I'm developping a scraper to get some data from youtube videos. I am from Spain and I am getting the songs that are present in a video, my code starts like this:

url = f'https://www.youtube.com/watch?v={vid}'
page = requests.get(url).text

The main problem is that later I compare the text in the page with some Spanish strings, like Con licencia cedida a YouTube por. But now, I'm getting this text in Italian, like Concesso in licenza a YouTube da. Why? I've realized that I had youtube location in Italiy, I have changed to Spain and I have delete all the pycache folders from the project and from the request module, but it continues getting the Italian version. Any clue?

fullfine
  • 1,371
  • 1
  • 4
  • 11

2 Answers2

1

There are 2 possible ways to deal with this problem:

  • Remove the package and reinstall it:

    pip install --upgrade --force-reinstall requests
    
  • define the port to request from:

    import requests
    
    
    vid = "xRqqOK3IWcE"
    ip_port = "80.59.199.213:8080"
    headers = {
      "User-Agent": (
          'Mozilla/5.0 (Macintosh; Intel Mac OS X 10_10_1) AppleWebKit/537.36 '
          '(KHTML, like Gecko) Chrome/39.0.2171.95 Safari/537.36')
    }
    
    proxy = {
       'http':f"http://{ip_port}",
       'https':f"https://{ip_port}"
    }
    
    url = f'https://www.youtube.com/watch?v={vid}'
    
    page = requests.get(url, headers=headers, proxies=proxy, verify=False).text
    
    
Hassan
  • 36
  • 5
  • I have already tried reinstalling the package and it still behaves the same. I noticed that if I open a youtube window in incognito mode, regardless of the browser I use, it always says Italy. I think this is related to my problem.

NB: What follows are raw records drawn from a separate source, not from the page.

/-- A loop of no trips goes behind its body; any other starts at j = 0 with the guards of stages of the first issue (R340, R341). In a group
that has been asked to leave, no second iteration begins, unless the loop is over so soon that it is in its epilogue (R343). -/
def LoopRule : Prop :=
  FiresAt .syLoop (sy 0x0A) (fun f k => f.loopOk k) fun f k =>
    let len := (f.op 0 k).toNat % 16777216
    let stages := (f.op 1 k).toNat % 16
    if n32 (f.t k) = 0 then f.with (f.to (w32 (f.next.toNat + len)))
    else f.with fun g =>
      let u := if g.draining ∧ 3 < n32 (f.t k) + stages then min (n32 (f.t k)) 1 else n32 (f.t k)
      ({ g with
        loop := { active := true, s0 := f.next.toNat, len := len, stages := stages, n := n32 (f.t k), b := 0, u := u, j := 0 } } :
          Group).driveStages

/-- A group out of its loop: LOOP and k8 to k15 are 0 (R342). -/
def outOfLoop (x : Group) : Group :=
  { x with
    loop := { x.loop with active := false }
    kregs := (List.range 8).foldl (fun r j => r.set (8 + j) 0) x.kregs
    kbad := x.kbad.filter fun k => !(8 ≤ k && k < 16) }

/-- brk in a loop ends it and goes to the bundle behind its body; outside a loop it has no effect (R342). -/
def BrkRule : Prop :=
  (∀ s m w g l who, Heads s w g l who → g.handler = false → g.loop.active = true → loneCheck g l m (sy 0x0B) = .go →
    let f : Fire := ⟨s, m, sy 0x0B, w, g, l, who⟩
    f.first ≠ none →
    exec (.syBrk m) s = .next (f.over (f.with fun x => f.to (w32 (g.loop.s0 + g.loop.len)) (outOfLoop x)))) ∧
  Fires .syBrk (sy 0x0B) always Fire.start

/-! ### Barriers (R344 to R346) -/

/-- The barrier that a trigger value names: a set of barriers of the workgroup or the gang, and the barrier of that number. -/
abbrev Fire.bar (f : Fire) (cluster : Bool) (n : Nat) (b : BarAt) (x : Barrier) : Prop :=
  f.start.barAt f.ref cluster = some b ∧ (f.start.bars b)[n]? = some x

/-- INVAL with the phase of a barrier. -/
def invalAnswer (x : Barrier) : W64 := if x.phase then 3 else 2

/-- An arrival waits for its own performance, and with stay for the phase; at an invalid barrier it ends at once with INVAL, beside the
phase that the barrier has (R346; log 69). -/
def ArriveRule (mk : Mv → Instr) (port : BitVec 7) (cluster stay : Bool) : Prop :=
  ∀ b x, FiresAt mk (sy port) (fun f k => f.bar cluster ((f.t k).toNat % 32) b x) fun f k => f.with fun g =>
    if x.valid then (numbered g).addWait (.barArrive cluster ((f.t k).toNat % 32) stay g.ord)
    else syResult (invalAnswer x) (numbered g)

/-- barwt waits until the phase of the named barrier differs from the token of bit [6]; bit [5] selects a cluster barrier (R346). -/
def BarwtRule : Prop :=
  ∀ b x, FiresAt .syBarwt (sy 0x0E) (fun f k => f.bar ((f.t k).getLsbD 5) ((f.t k).toNat % 32) b x) fun f k =>
    (f.with fun g =>
      (numbered g).addWait (.barPhase ((f.t k).getLsbD 5) ((f.t k).toNat % 32) ((f.t k).getLsbD 6) g.ord)).releaseBar b
        ((f.t k).getLsbD 5) ((f.t k).toNat % 32)

/-- An initialisation with 1 to 16 (of a cluster barrier 1 to 384) arrivals at a barrier where no group waits (R345). -/
def BarinitRule (mk : Mv → Instr) (port : BitVec 7) (cluster : Bool) : Prop :=
  ∀ b x, FiresAt mk (sy port)
    (fun f k => f.bar cluster ((f.t k).toNat % 32) b x ∧ 0 < (f.op 0 k).toNat % 65536 ∧
      (f.op 0 k).toNat % 65536 ≤ (if cluster then 384 else 16) ∧
      f.start.barWaited b cluster ((f.t k).toNat % 32) = false)
    fun f k => (f.start.modBar b ((f.t k).toNat % 32) fun _ =>
      { valid := true, n := (f.op 0 k).toNat % 65536, rem := (f.op 0 k).toNat % 65536, bytes := 0, phase := false }).modGroup
        f.ref (syResult 0)

/-- An invalidation completes every arrival and wait at the barrier with INVAL (R345). -/
def BarinvRule (mk : Mv → Instr) (port : BitVec 7) (cluster : Bool) : Prop :=
  ∀ b x, FiresAt mk (sy port) (fun f k => f.bar cluster ((f.t k).toNat % 32) b x) fun f k =>
    (((f.start.modBar b ((f.t k).toNat % 32) fun y => { y with valid := false }).releaseBar b cluster
      ((f.t k).toNat % 32)).modGroup f.ref (syResult 0))

/-! ### Waits, time, checks, ends (R348 to R356) -/

/-- The deadline of a wake-word wait: bits [47:16] of its trigger value in µs of the time stamp, 0 for none (R348). -/
def deadlineOf (now : Nat) (t : W64) : Option Nat :=
  if t.toNat / 65536 % 4294967296 = 0 then none else some (now + t.toNat / 65536 % 4294967296 * 1000)

/-- wait on an aligned word of ordinary memory that passes the checks of a load: the group waits for the comparison, which is made
at once for the first time. A word of another kind answers FAULT (R348). -/
def WaitRule : Prop :=
  ∀ (ps : List Piece) (es : List (Option TbEntry)),
    (∀ k pa c off, Fires .syWait (sy 0x15)
      (fun f => f.first = some k ∧ f.start.checkLane f.who k (f.op 0 k) 8 .load false = .ok ps es ∧
        (f.op 0 k).toNat % 8 = 0 ∧ (ps.map (·.target)).head? = some (.phys pa c false off) ∧ paClass pa = 0)
      fun f =>
        let t := f.start.touchAll f.who es false
        (t.modGroup f.ref fun g => (numbered g).addWait (.wake (f.op 0 k) pa (wakeCmpOf ((f.t k).toNat % 4)) (f.op 1 k)
          (deadlineOf t.time (f.t k)) g.ord)).wakeAll) ∧
    (∀ k, Fires .syWait (sy 0x15)
      (fun f => f.first = some k ∧ f.start.checkLane f.who k (f.op 0 k) 8 .load false = .ok ps es ∧
        (f.op 0 k).toNat % 8 = 0 ∧
        ∀ pa c off, (ps.map (·.target)).head? = some (.phys pa c false off) → paClass pa ≠ 0)
      fun f => (f.start.touchAll f.who es false).modGroup f.ref (syResult 2)) ∧
    Fires .syWait (sy 0x15) (fun f => f.first = none) Fire.start

/-- time delivers a sample of the time stamp (R349), a cycle later than its group's sample before for each issue in between at least. How
far the stamp has moved beyond that is a free value (log 2). -/
def TimeRule : Prop :=
  FiresAt .syTime (sy 0x16) anyLaneOk fun f _ =>
    let x := f.start.groupTime f.moved
    x.2.modGroup f.ref fun g => { syResult (w64 x.1) g with sampledAt := x.2.clock, issues := 0 }

/-- chkerr delivers the check-interval register (R351). -/
def ChkerrRule : Prop :=
  FiresAt .syChkerr (sy 0x18) anyLaneOk fun f _ => f.with fun g => syResult g.check g

/-- icinv of a positive length waits until the lines are out of the code caches; one of no bytes does nothing (R355). -/
def IcinvRule : Prop :=
  FiresAt .syIcinv (sy 0x1B) anyLaneOk fun f k =>
    if n32 (f.t k) = 0 then f.start else f.with fun g => (numbered g).addWait (.icinv (f.op 0 k) (n32 (f.t k)))
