/-- MX_COMMAND_COMPLETE after the last step: the sequence number is done, the slot is FREE, the next command runs (R360, R377); under a
pre-emption, or when a reset waits, none runs (R379, R388). -/
def MxCompleteRule : Prop :=
  ∀ s c w d, s.mxOf c = some w → w.nest.running = some d → stepCount d.words ≤ w.nest.steps → cyclesSince s.clock w.nest.began < 4194304 →
    let stays := w.preempt || w.groups.any fun g => g.waits.contains .mxReset
    Next (.mxCommandComplete c) s
      (((s.modNest w.wid fun n =>
        let n : Nest := { n with
          doneSeq := d.seq, slots := n.slots.map fun x => if x.st = .running then { x with st := .free } else x }
        if stays then n.reopen else n.promote.reopen).modNest w.wid fun n => { n with active := false, steps := 0 }).settleMx w.wid)

/-- MX_OVERTIME stops a command that has run for 2^22 cycles from the engine's start of it with the overtime fault (R384, R387); SUB 4 and
offset 0 are the model's (log 36), and the count begins when the engine takes the command up (log 70). -/
def MxOvertimeRule : Prop :=
  ∀ s c w d, s.mxOf c = some w → w.nest.running = some d → 4194304 ≤ cyclesSince s.clock w.nest.began →
    Next (.mxOvertime c) s (s.mxFault w.wid (stepIdx d.words w.nest.steps) ⟨4, 7, false, 0, 0, 0, 0⟩)

/-- MX_BANK_ZEROED: every element of the bank is 0 (R379). -/
def BankZeroedRule : Prop :=
  ∀ s wg bank w, s.wg? wg = some w → w.nest.zeroing.contains bank = true →
    Next (.mxBankZeroed wg bank) s (s.modWg wg fun x =>
      { x with accum := x.accum.filter fun y => !(y.1 / 65536 == bank)
               accumBad := x.accumBad.filter fun y => !(y / 65536 == bank)
               nest := { x.nest with zeroing := x.nest.zeroing.filter fun y => !(y == bank) } })

end Sys2Proof.Claims
end

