/-- Every am trigger whose lanes pass the checks completes: it enters the am queue with its data, expected value or grain and scope a lane;
the returning ones push an entry of am.r, reductions and acgive push none. (R306, R307, R309) -/
def Obligations.AtomicsAndCounterTriggers : Prop :=
  Claims.AmRule .amSwap 0x04 .swap 4 true ∧ Claims.AmRule .amSwap64 0x05 .swap 8 true ∧ Claims.AmRule .amCas 0x06 .cas 4 true ∧
  Claims.AmRule .amCas64 0x07 .cas 8 true ∧ Claims.AmRule .amAdd 0x08 .add 4 true ∧ Claims.AmRule .amAdd64 0x09 .add 8 true ∧
  Claims.AmRule .amAnd 0x0A .band 4 true ∧ Claims.AmRule .amOr 0x0B .bor 4 true ∧ Claims.AmRule .amXor 0x0C .bxor 4 true ∧
  Claims.AmRule .amMin 0x0D .min 4 true ∧ Claims.AmRule .amMax 0x0E .max 4 true ∧ Claims.AmRule .amFadd 0x0F .fadd 4 true ∧
  Claims.AmRule .amRadd 0x10 .radd 4 false ∧ Claims.AmRule .amRadd64 0x11 .radd 8 false ∧ Claims.AmRule .amRfadd 0x12 .rfadd 4 false ∧
  Claims.AmRule .amRmax 0x13 .rmax 4 false ∧ Claims.AmRule .amAcinit 0x14 .acinit 8 true ∧
  Claims.AmRule .amActake 0x15 .actake 8 true ∧ Claims.AmRule .amAcgive 0x16 .acgive 8 false ∧
  Claims.AmRule .amAcread 0x17 .acread 8 true ∧ Claims.AmRule .amAcpeek 0x18 .acpeek 8 true ∧
  Claims.AmRule .amAcfree 0x19 .acfree 8 true

/-- A trigger that queues an access makes none yet: every byte of memory and of every scratchpad is as it was (but for A and M bits of
leaves it used, R37), and every register, operand port, stack and loop of the group, and every other group. HOME_SLICE_ACCESS of a store to
a scratchpad leaves every byte outside the stored ones and every byte of memory; of a store to local memory, every byte of memory outside
the places of the stored bytes. (R37, R54, R61, R301, R302, R307) -/
def Obligations.QueuedAccessesFrame : Prop :=
  Claims.QueueFrame ∧ Claims.StoreFrame

/-- What an access does at its home. That accesses which conflict and are not ordered mark their contexts, whose reads then give any value
at all, is the model's form of the programs that R94 gives no meaning (log 29). -/
def Obligations.AccessesAtTheirHome : Prop :=
  Claims.AtomRule ∧ Claims.ScratchStoreRule ∧ Claims.ScratchLoadRule ∧ Claims.ScratchAtomRule ∧ Claims.MemStoreRule ∧
  Claims.MemLoadRule ∧ Claims.MemAtomRule ∧ Claims.RaceRule ∧ Claims.RacedLoadRule

/-- RESULT_LANDS fills the lane of a load's entry with the value extended as R301 says, of an atomic's with value and flag, and an unqueued
port, a write pointer as it stands when it lands; STORE_PERFORMED takes a store whose lanes are all performed out of the store queue.
(R206, R207, R301, R302, R316) -/
def Obligations.ResultsLand : Prop :=
  Claims.LoadLandsRule ∧ Claims.AmLandsRule ∧ Claims.VarLandsRule ∧ Claims.WptrLandsRule ∧ Claims.StorePerformedRule

/-- A copy that is aligned and of matching classes joins its channel in each lane where it applies; shape writes its slot; seal closes the
batch and delivers its number; wait holds its group; wptr delivers a write pointer; bar adds expected bytes to a barrier. (R310, R311,
R314, R315, R316, R317) -/
def Obligations.CopyTriggers : Prop :=
  Claims.CopyRule .cpG2s 0x04 .g2s ∧ Claims.CopyRule .cpS2g 0x05 .s2g ∧ Claims.CopyRule .cpS2s 0x06 .s2s ∧ Claims.ShapeRule ∧
  Claims.SealRule ∧ Claims.CpWaitRule ∧ Claims.WptrRule ∧ Claims.CpBarRule

/-- push, pop, trypush, trypop, qinit and qinval enter the q0 queue in order; push and pop hold their group until they are performed; pop,
trypush and trypop push an entry of q0.r, at once full with ST 01 when they apply to no lane. (R320, R321, R322, R323) -/
def Obligations.QueueTriggers : Prop :=
  Claims.PushRule ∧ Claims.PopRule .q0Pop 0x05 .pop true ∧ Claims.PopRule .q0Trypush 0x06 .trypush false ∧
  Claims.PopRule .q0Trypop 0x07 .trypop false ∧ Claims.QinitRule ∧ Claims.QinvalRule

/-- cfg and fmt write a word of the OPEN slot; go seals a valid command with the next sequence number; wait, bank and reset hold their
group; poll and stat deliver the status and the fault record. (R375, R376, R377, R378, R379) -/
def Obligations.MatrixTriggers : Prop :=
  Claims.CfgRule ∧ Claims.FmtRule ∧ Claims.GoRule ∧ Claims.MxWaitRule ∧ Claims.PollRule ∧ Claims.StatRule ∧ Claims.BankRule ∧
  Claims.MxResetRule

/-- open of a valid mask waits for its cores and an invalid one starts a broken phase, or waits while a phase of the core is on; send
drives the core's wires; sel samples the wires of the phase cycle that lies the delay back; close ends the phase for its core; idle reads
the flags and clr clears them. (R324, R325, R327, R328, R329) -/
def Obligations.ExchangeTriggers : Prop :=
  Claims.OpenRule ∧ Claims.BrokenOpenRule ∧ Claims.SendRule ∧ Claims.SelRule ∧ Claims.CloseRule ∧ Claims.IdleRule ∧ Claims.ClrRule

/-- jmp, br, mark, join, call and ret complete with the targets, stack entries and active masks of R334 to R339; where no lane applies they
do nothing. (R333, R334, R335, R337, R338, R339) -/
def Obligations.TransfersAndStacks : Prop :=
  Claims.JmpRule ∧ Claims.BrRule ∧ Claims.MarkRule ∧ Claims.JoinRule ∧ Claims.CallRule ∧ Claims.CallSerialRule ∧ Claims.CallNoneRule ∧
  Claims.RetRule ∧ Claims.RetSerialRule

/-- An invalid target, a full or empty stack, a full spill area, an entry of the wrong kind or depth, a malformed or nested loop, a bundle
that straddles the end of a loop body, a barrier number or count out of range and a barrier that is waited at raise the control trap with
the cause of R332, with no effect of the bundle; rfe outside a handler, or with an inconsistent frame, likewise. That a target is checked
before the stacks is the model's reading (log 37). Every cause of the matrix-issue trap is taken where R380 says, and with DIVTRAP and a
zero divisor div and divn take the divide-error trap, which names the lanes. (R275, R332, R338, R339, R340, R344, R345, R380, R397, R399)
-/
def Obligations.ControlTraps : Prop :=
  Claims.BadTargetRule ∧ Claims.StackTrapRule ∧ Claims.LoopTrapRule ∧ Claims.CallTrapRule ∧ Claims.StraddleRule ∧
  Claims.BarrierTrapRule ∧ Claims.RfeTrapRule ∧ Claims.RfeFrameRule ∧ Claims.MatrixTrapRule ∧
  Claims.DivideTrapRule .m0Div (Claims.trig 0x06 0x0A) ∧ Claims.DivideTrapRule .m0Divn (Claims.trig 0x06 0x0B)

/-- Of an ld or am access each lane whose address alone makes it fail fails as R300 orders it: in the hole with HOLE, not aligned where it
must be with the misalignment trap, through the private linear region or the accumulator window with WINDOW-KIND. When the other lanes pass
their checks, the bundle takes the trap of the lowest failing lane, with its address and the lanes that fail alike. (R14, R15, R17, R23,
R299, R300, R394) -/
def Obligations.AccessTraps : Prop :=
  Claims.LdTrapRule .ldL8 0x04 1 .load ∧ Claims.LdTrapRule .ldL8n 0x05 1 .load ∧ Claims.LdTrapRule .ldL16 0x06 2 .load ∧
  Claims.LdTrapRule .ldL16n 0x07 2 .load ∧ Claims.LdTrapRule .ldL32 0x08 4 .load ∧ Claims.LdTrapRule .ldL64 0x09 8 .load ∧
  Claims.LdTrapRule .ldS8 0x0A 1 .store ∧ Claims.LdTrapRule .ldS16 0x0B 2 .store ∧ Claims.LdTrapRule .ldS32 0x0C 4 .store ∧
  Claims.LdTrapRule .ldS64 0x0D 8 .store ∧ Claims.AmTrapRule .amSwap 0x04 4 .swap ∧ Claims.AmTrapRule .amSwap64 0x05 8 .swap ∧
  Claims.AmTrapRule .amCas 0x06 4 .cas ∧ Claims.AmTrapRule .amCas64 0x07 8 .cas ∧ Claims.AmTrapRule .amAdd 0x08 4 .add ∧
  Claims.AmTrapRule .amAdd64 0x09 8 .add ∧ Claims.AmTrapRule .amAnd 0x0A 4 .band ∧ Claims.AmTrapRule .amOr 0x0B 4 .bor ∧
  Claims.AmTrapRule .amXor 0x0C 4 .bxor ∧ Claims.AmTrapRule .amMin 0x0D 4 .min ∧ Claims.AmTrapRule .amMax 0x0E 4 .max ∧
  Claims.AmTrapRule .amFadd 0x0F 4 .fadd ∧ Claims.AmTrapRule .amRadd 0x10 4 .radd ∧ Claims.AmTrapRule .amRadd64 0x11 8 .radd ∧
  Claims.AmTrapRule .amRfadd 0x12 4 .rfadd ∧ Claims.AmTrapRule .amRmax 0x13 4 .rmax ∧ Claims.AmTrapRule .amAcinit 0x14 8 .acinit ∧
  Claims.AmTrapRule .amActake 0x15 8 .actake ∧ Claims.AmTrapRule .amAcgive 0x16 8 .acgive ∧
  Claims.AmTrapRule .amAcread 0x17 8 .acread ∧ Claims.AmTrapRule .amAcpeek 0x18 8 .acpeek ∧ Claims.AmTrapRule .amAcfree 0x19 8 .acfree

/-- loop starts its first issue or skips its body; brk leaves the loop at the end of the iteration, and does nothing outside one; wait
waits on its word; time samples the time stamp; chkerr, gstat and trec deliver their words; icinv and yield wait; dbg asks the debugger.
(R340, R341, R342, R348, R349, R351, R355, R356, R202, R398, R343) -/
def Obligations.LoopsAndStatus : Prop :=
  Claims.LoopRule ∧ Claims.BrkRule ∧ Claims.WaitRule ∧ Claims.TimeRule ∧ Claims.ChkerrRule ∧ Claims.IcinvRule ∧ Claims.GstatRule ∧
  Claims.YieldRule ∧ Claims.TrecRule ∧ Claims.DbgRule

/-- bar, barar, cbar and cbarar wait for their arrival to be performed, or answer INVAL at once at an invalid barrier; barwt waits for the
phase; barinit and cbarinit set a barrier up; barinv and cbarinv complete every wait at it. (R344, R345, R346) -/
def Obligations.Barriers : Prop :=
  Claims.ArriveRule .syBar 0x0C false true ∧ Claims.ArriveRule .syBarar 0x0D false false ∧ Claims.ArriveRule .syCbar 0x11 true true ∧
  Claims.ArriveRule .syCbarar 0x12 true false ∧ Claims.BarwtRule ∧ Claims.BarinitRule .syBarinit 0x0F false ∧
  Claims.BarinitRule .syCbarinit 0x13 true ∧ Claims.BarinvRule .syBarinv 0x10 false ∧ Claims.BarinvRule .syCbarinv 0x14 true

/-- end stops the group with its latches empty; segchk with the right count and signature starts a new segment and raises SEGOK; trap takes
the explicit trap behind its bundle; rfe restores s0 to s7, k0 and the latches from the frame and goes to the resume address. (R350, R352,
R354, R396, R397, R409) -/
def Obligations.EndsChecksAndReturns : Prop :=
  Claims.EndRule ∧ Claims.SegchkRule ∧ Claims.TrapRule ∧ Claims.RfeRule

/-- A trap of a group outside its handler whose area is reached writes frame and record to the group area and enters the handler with the
record in s0 to s7, HANDLER 1, empty latches and interlocked mode, or, with EN = 0, ends the workgroup; in its handler it is a double
fault. IMPRECISE_TRAP_DELIVERY and HELD_TRAP_DELIVERY take the oldest trap at a boundary, and report one of a group that has ended; a fetch
that faults takes the fetch trap; with poison the check point of the group comes first. (R211, R391, R394, R395, R396, R398, R399, R400) -/
def Obligations.TrapEntry : Prop :=
  Claims.EntryRule ∧ Claims.NoHandlerRule ∧ Claims.DoubleRule ∧ Claims.ImpreciseRule ∧ Claims.ImpreciseEndedRule ∧ Claims.HeldRule ∧
  Claims.EntryCheckRule ∧ Claims.FetchTrapRule

/-- A bundle with a precise trap is a check point: without poison the trap is taken; with poison outside a region the workgroup ends with
0x40; inside one the region state is restored while RETRIES is below 2, and with RETRIES = 2 the workgroup ends with 0x52. Restoring gives
every recorded item its value and leaves the registers. (R410, R412, R409) -/
def Obligations.CheckPoints : Prop :=
  Claims.RaiseRule ∧ Claims.PoisonEndRule ∧ Claims.RetryRule ∧ Claims.GiveUpRule ∧ Claims.RestoreRegionRule

/-- BUNDLE_ISSUE executes the bundle of the leader of a slot, and of a group that co-issues it, the two in ascending group entry (log 68).
PAD_ISSUE executes an empty bundle: with empty hold latches it completes with one pad less, behind the last of them with the bundle's
target, sequence or end check, and a group that stops there is stopped. CANDIDATE_PROMOTION marks a candidate that has waited 48 cycles;
YIELD_EXPIRY, FETCH_REDIRECTION_END, TRAP_ENTRY_COMPLETE, GROWTH_COMPLETE, ICINV_COMPLETE and WAIT_TIMEOUT end their wait and change
nothing else. (R192, R194, R211, R219, R221, R335, R343, R348, R355, R356) -/
def Obligations.IssueSteps : Prop :=
  Claims.BundleIssueRule ∧ Claims.CoIssueRule ∧ Claims.PadIssueRule ∧ Claims.EmptyPadRule ∧ Claims.PadStopRule ∧ Claims.PromotionRule ∧
  Claims.YieldExpiryRule ∧ Claims.EndsWait .fetchRedirectionEnd (· == .redirect) ∧
  Claims.EndsWait .trapEntryComplete (· == .trapEntry) ∧ Claims.EndsWait .growthComplete (· == .growth) ∧ Claims.IcinvCompleteRule ∧
  Claims.WaitTimeoutRule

BTW, where does this ip_port come from? – fullfine Nov 17 '21 at 12:27
  • @fullfine The IP comes from googling proxy IP addresses in Spain – Hassan Nov 21 '21 at 14:05
1

I had a similar problem and I solved - thanks to this answer.

If you're using the requests library, then, one option is to specify the language, as follows:

headers = {"Accept-Language": "es-MX"}
url = f'https://www.youtube.com/watch?v={vid}'
page = requests.get(url, headers=headers).text